**Exercise brief:**
Set down the data that follows, exactly and completely.

**Provided records:**
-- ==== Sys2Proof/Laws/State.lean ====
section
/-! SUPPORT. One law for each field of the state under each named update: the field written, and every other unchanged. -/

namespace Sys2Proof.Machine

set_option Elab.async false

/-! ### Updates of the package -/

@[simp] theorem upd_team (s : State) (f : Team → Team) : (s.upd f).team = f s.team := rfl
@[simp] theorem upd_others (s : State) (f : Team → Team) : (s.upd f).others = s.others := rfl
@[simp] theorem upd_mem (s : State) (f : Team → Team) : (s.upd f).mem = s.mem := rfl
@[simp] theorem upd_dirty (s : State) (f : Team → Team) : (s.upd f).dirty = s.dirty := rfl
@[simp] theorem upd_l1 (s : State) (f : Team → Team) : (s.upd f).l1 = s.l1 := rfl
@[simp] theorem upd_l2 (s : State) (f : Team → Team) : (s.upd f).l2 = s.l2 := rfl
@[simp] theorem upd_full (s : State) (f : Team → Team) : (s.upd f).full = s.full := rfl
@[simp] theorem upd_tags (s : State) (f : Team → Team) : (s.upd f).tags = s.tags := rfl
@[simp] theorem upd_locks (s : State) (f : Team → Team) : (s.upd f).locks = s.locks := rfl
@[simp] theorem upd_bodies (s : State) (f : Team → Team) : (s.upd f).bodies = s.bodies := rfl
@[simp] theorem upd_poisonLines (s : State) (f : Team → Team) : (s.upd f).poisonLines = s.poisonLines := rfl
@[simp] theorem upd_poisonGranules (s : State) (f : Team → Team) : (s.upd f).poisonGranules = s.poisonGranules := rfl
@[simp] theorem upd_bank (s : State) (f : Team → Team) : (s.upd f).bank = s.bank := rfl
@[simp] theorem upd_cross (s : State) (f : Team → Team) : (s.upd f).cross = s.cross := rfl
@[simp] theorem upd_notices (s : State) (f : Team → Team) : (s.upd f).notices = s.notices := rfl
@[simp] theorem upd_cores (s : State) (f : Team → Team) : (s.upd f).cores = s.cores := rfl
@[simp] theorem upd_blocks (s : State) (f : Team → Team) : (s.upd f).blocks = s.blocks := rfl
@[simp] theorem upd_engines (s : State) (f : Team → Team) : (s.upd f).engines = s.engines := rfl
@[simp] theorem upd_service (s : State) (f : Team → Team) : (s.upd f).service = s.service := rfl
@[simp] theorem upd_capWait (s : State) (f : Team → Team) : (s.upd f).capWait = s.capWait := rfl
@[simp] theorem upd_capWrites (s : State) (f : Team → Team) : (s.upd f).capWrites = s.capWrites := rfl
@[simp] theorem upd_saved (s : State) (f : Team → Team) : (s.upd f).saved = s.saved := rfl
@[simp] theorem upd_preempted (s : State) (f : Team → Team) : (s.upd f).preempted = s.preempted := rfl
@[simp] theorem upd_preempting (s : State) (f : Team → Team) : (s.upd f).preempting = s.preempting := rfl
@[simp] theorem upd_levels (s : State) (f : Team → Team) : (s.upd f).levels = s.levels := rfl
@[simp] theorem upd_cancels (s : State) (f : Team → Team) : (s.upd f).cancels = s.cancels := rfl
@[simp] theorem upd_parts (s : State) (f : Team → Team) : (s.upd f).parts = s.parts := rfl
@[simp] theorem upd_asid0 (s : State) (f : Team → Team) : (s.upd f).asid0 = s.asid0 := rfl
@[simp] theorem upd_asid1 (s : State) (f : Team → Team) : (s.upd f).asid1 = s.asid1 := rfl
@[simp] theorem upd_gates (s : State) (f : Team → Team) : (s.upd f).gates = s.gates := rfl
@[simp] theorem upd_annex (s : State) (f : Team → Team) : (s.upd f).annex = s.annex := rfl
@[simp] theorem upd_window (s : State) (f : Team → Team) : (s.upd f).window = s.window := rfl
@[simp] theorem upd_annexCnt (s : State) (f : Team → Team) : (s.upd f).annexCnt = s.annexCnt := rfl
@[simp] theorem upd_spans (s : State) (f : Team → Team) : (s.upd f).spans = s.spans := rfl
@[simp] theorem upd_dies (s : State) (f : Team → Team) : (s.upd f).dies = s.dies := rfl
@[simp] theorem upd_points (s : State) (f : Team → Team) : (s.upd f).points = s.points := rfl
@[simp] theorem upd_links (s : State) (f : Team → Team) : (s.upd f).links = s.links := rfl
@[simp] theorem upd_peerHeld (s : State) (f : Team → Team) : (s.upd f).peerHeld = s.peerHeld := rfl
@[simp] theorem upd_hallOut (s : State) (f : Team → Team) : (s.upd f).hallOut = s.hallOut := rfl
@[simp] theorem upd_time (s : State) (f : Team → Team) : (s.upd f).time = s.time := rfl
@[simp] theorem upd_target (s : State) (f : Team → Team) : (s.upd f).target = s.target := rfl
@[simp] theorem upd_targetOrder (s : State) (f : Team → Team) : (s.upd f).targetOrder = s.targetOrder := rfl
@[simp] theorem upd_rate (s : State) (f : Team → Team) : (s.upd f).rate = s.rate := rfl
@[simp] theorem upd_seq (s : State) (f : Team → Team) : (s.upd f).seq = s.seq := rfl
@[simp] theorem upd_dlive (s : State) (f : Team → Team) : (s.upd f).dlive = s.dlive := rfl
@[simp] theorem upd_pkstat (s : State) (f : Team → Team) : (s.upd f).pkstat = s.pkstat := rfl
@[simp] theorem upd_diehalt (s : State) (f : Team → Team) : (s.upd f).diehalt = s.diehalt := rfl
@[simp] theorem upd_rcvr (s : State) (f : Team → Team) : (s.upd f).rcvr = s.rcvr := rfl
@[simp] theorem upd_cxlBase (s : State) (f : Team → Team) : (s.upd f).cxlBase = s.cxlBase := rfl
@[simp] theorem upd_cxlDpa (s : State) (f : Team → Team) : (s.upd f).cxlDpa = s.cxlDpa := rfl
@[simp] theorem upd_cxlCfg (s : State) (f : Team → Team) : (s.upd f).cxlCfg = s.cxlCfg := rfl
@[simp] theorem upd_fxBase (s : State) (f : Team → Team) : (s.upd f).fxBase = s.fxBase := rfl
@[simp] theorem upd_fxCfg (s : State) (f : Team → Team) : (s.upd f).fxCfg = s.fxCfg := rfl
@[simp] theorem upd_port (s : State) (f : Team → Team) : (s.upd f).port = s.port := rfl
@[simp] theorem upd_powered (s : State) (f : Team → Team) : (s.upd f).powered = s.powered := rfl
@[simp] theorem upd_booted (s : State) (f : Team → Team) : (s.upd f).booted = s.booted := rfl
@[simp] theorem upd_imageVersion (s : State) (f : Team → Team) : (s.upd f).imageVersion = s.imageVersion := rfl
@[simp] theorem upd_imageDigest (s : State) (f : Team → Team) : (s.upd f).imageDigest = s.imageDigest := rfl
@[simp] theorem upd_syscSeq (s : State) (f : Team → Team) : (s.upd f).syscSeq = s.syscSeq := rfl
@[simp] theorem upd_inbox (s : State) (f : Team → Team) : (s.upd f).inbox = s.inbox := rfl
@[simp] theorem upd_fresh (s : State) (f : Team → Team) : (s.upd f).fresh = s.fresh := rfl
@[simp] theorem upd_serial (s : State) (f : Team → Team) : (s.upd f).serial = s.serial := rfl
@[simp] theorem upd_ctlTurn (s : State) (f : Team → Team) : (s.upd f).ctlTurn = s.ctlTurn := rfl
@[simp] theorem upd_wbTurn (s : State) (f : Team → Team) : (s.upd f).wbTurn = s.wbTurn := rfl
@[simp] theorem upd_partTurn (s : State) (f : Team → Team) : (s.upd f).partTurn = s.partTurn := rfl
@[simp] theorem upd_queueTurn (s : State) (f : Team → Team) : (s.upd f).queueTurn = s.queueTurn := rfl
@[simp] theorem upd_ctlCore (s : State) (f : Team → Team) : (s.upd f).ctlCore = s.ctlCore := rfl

**Written solution:**
-- ==== Sys2Proof/Laws/State.lean ====
section
/-! SUPPORT. One law for each field of the state under each named update: the field written, and every other unchanged. -/

namespace Sys2Proof.Machine

set_option Elab.async false

/-! ### Updates of the package -/

@[simp] theorem upd_team (s : State) (f : Team → Team) : (s.upd f).team = f s.team := rfl
@[simp] theorem upd_others (s : State) (f : Team → Team) : (s.upd f).others = s.others := rfl
@[simp] theorem upd_mem (s : State) (f : Team → Team) : (s.upd f).mem = s.mem := rfl
@[simp] theorem upd_dirty (s : State) (f : Team → Team) : (s.upd f).dirty = s.dirty := rfl
@[simp] theorem upd_l1 (s : State) (f : Team → Team) : (s.upd f).l1 = s.l1 := rfl
@[simp] theorem upd_l2 (s : State) (f : Team → Team) : (s.upd f).l2 = s.l2 := rfl
@[simp] theorem upd_full (s : State) (f : Team → Team) : (s.upd f).full = s.full := rfl
@[simp] theorem upd_tags (s : State) (f : Team → Team) : (s.upd f).tags = s.tags := rfl
@[simp] theorem upd_locks (s : State) (f : Team → Team) : (s.upd f).locks = s.locks := rfl
@[simp] theorem upd_bodies (s : State) (f : Team → Team) : (s.upd f).bodies = s.bodies := rfl
@[simp] theorem upd_poisonLines (s : State) (f : Team → Team) : (s.upd f).poisonLines = s.poisonLines := rfl
@[simp] theorem upd_poisonGranules (s : State) (f : Team → Team) : (s.upd f).poisonGranules = s.poisonGranules := rfl
@[simp] theorem upd_bank (s : State) (f : Team → Team) : (s.upd f).bank = s.bank := rfl
@[simp] theorem upd_cross (s : State) (f : Team → Team) : (s.upd f).cross = s.cross := rfl
@[simp] theorem upd_notices (s : State) (f : Team → Team) : (s.upd f).notices = s.notices := rfl
@[simp] theorem upd_cores (s : State) (f : Team → Team) : (s.upd f).cores = s.cores := rfl
@[simp] theorem upd_blocks (s : State) (f : Team → Team) : (s.upd f).blocks = s.blocks := rfl
@[simp] theorem upd_engines (s : State) (f : Team → Team) : (s.upd f).engines = s.engines := rfl
@[simp] theorem upd_service (s : State) (f : Team → Team) : (s.upd f).service = s.service := rfl
@[simp] theorem upd_capWait (s : State) (f : Team → Team) : (s.upd f).capWait = s.capWait := rfl
@[simp] theorem upd_capWrites (s : State) (f : Team → Team) : (s.upd f).capWrites = s.capWrites := rfl
@[simp] theorem upd_saved (s : State) (f : Team → Team) : (s.upd f).saved = s.saved := rfl
@[simp] theorem upd_preempted (s : State) (f : Team → Team) : (s.upd f).preempted = s.preempted := rfl
@[simp] theorem upd_preempting (s : State) (f : Team → Team) : (s.upd f).preempting = s.preempting := rfl
@[simp] theorem upd_levels (s : State) (f : Team → Team) : (s.upd f).levels = s.levels := rfl
@[simp] theorem upd_cancels (s : State) (f : Team → Team) : (s.upd f).cancels = s.cancels := rfl
@[simp] theorem upd_parts (s : State) (f : Team → Team) : (s.upd f).parts = s.parts := rfl
@[simp] theorem upd_asid0 (s : State) (f : Team → Team) : (s.upd f).asid0 = s.asid0 := rfl
@[simp] theorem upd_asid1 (s : State) (f : Team → Team) : (s.upd f).asid1 = s.asid1 := rfl
@[simp] theorem upd_gates (s : State) (f : Team → Team) : (s.upd f).gates = s.gates := rfl
@[simp] theorem upd_annex (s : State) (f : Team → Team) : (s.upd f).annex = s.annex := rfl
@[simp] theorem upd_window (s : State) (f : Team → Team) : (s.upd f).window = s.window := rfl
@[simp] theorem upd_annexCnt (s : State) (f : Team → Team) : (s.upd f).annexCnt = s.annexCnt := rfl
@[simp] theorem upd_spans (s : State) (f : Team → Team) : (s.upd f).spans = s.spans := rfl
@[simp] theorem upd_dies (s : State) (f : Team → Team) : (s.upd f).dies = s.dies := rfl
@[simp] theorem upd_points (s : State) (f : Team → Team) : (s.upd f).points = s.points := rfl
@[simp] theorem upd_links (s : State) (f : Team → Team) : (s.upd f).links = s.links := rfl
@[simp] theorem upd_peerHeld (s : State) (f : Team → Team) : (s.upd f).peerHeld = s.peerHeld := rfl
@[simp] theorem upd_hallOut (s : State) (f : Team → Team) : (s.upd f).hallOut = s.hallOut := rfl
@[simp] theorem upd_time (s : State) (f : Team → Team) : (s.upd f).time = s.time := rfl
@[simp] theorem upd_target (s : State) (f : Team → Team) : (s.upd f).target = s.target := rfl
@[simp] theorem upd_targetOrder (s : State) (f : Team → Team) : (s.upd f).targetOrder = s.targetOrder := rfl
@[simp] theorem upd_rate (s : State) (f : Team → Team) : (s.upd f).rate = s.rate := rfl
@[simp] theorem upd_seq (s : State) (f : Team → Team) : (s.upd f).seq = s.seq := rfl
@[simp] theorem upd_dlive (s : State) (f : Team → Team) : (s.upd f).dlive = s.dlive := rfl
@[simp] theorem upd_pkstat (s : State) (f : Team → Team) : (s.upd f).pkstat = s.pkstat := rfl
@[simp] theorem upd_diehalt (s : State) (f : Team → Team) : (s.upd f).diehalt = s.diehalt := rfl
@[simp] theorem upd_rcvr (s : State) (f : Team → Team) : (s.upd f).rcvr = s.rcvr := rfl
@[simp] theorem upd_cxlBase (s : State) (f : Team → Team) : (s.upd f).cxlBase = s.cxlBase := rfl
@[simp] theorem upd_cxlDpa (s : State) (f : Team → Team) : (s.upd f).cxlDpa = s.cxlDpa := rfl
@[simp] theorem upd_cxlCfg (s : State) (f : Team → Team) : (s.upd f).cxlCfg = s.cxlCfg := rfl
@[simp] theorem upd_fxBase (s : State) (f : Team → Team) : (s.upd f).fxBase = s.fxBase := rfl
@[simp] theorem upd_fxCfg (s : State) (f : Team → Team) : (s.upd f).fxCfg = s.fxCfg := rfl
@[simp] theorem upd_port (s : State) (f : Team → Team) : (s.upd f).port = s.port := rfl
@[simp] theorem upd_powered (s : State) (f : Team → Team) : (s.upd f).powered = s.powered := rfl
@[simp] theorem upd_booted (s : State) (f : Team → Team) : (s.upd f).booted = s.booted := rfl
@[simp] theorem upd_imageVersion (s : State) (f : Team → Team) : (s.upd f).imageVersion = s.imageVersion := rfl
@[simp] theorem upd_imageDigest (s : State) (f : Team → Team) : (s.upd f).imageDigest = s.imageDigest := rfl
@[simp] theorem upd_syscSeq (s : State) (f : Team → Team) : (s.upd f).syscSeq = s.syscSeq := rfl
@[simp] theorem upd_inbox (s : State) (f : Team → Team) : (s.upd f).inbox = s.inbox := rfl
@[simp] theorem upd_fresh (s : State) (f : Team → Team) : (s.upd f).fresh = s.fresh := rfl
@[simp] theorem upd_serial (s : State) (f : Team → Team) : (s.upd f).serial = s.serial := rfl
@[simp] theorem upd_ctlTurn (s : State) (f : Team → Team) : (s.upd f).ctlTurn = s.ctlTurn := rfl
@[simp] theorem upd_wbTurn (s : State) (f : Team → Team) : (s.upd f).wbTurn = s.wbTurn := rfl
@[simp] theorem upd_partTurn (s : State) (f : Team → Team) : (s.upd f).partTurn = s.partTurn := rfl
@[simp] theorem upd_queueTurn (s : State) (f : Team → Team) : (s.upd f).queueTurn = s.queueTurn := rfl
@[simp] theorem upd_ctlCore (s : State) (f : Team → Team) : (s.upd f).ctlCore = s.ctlCore := rfl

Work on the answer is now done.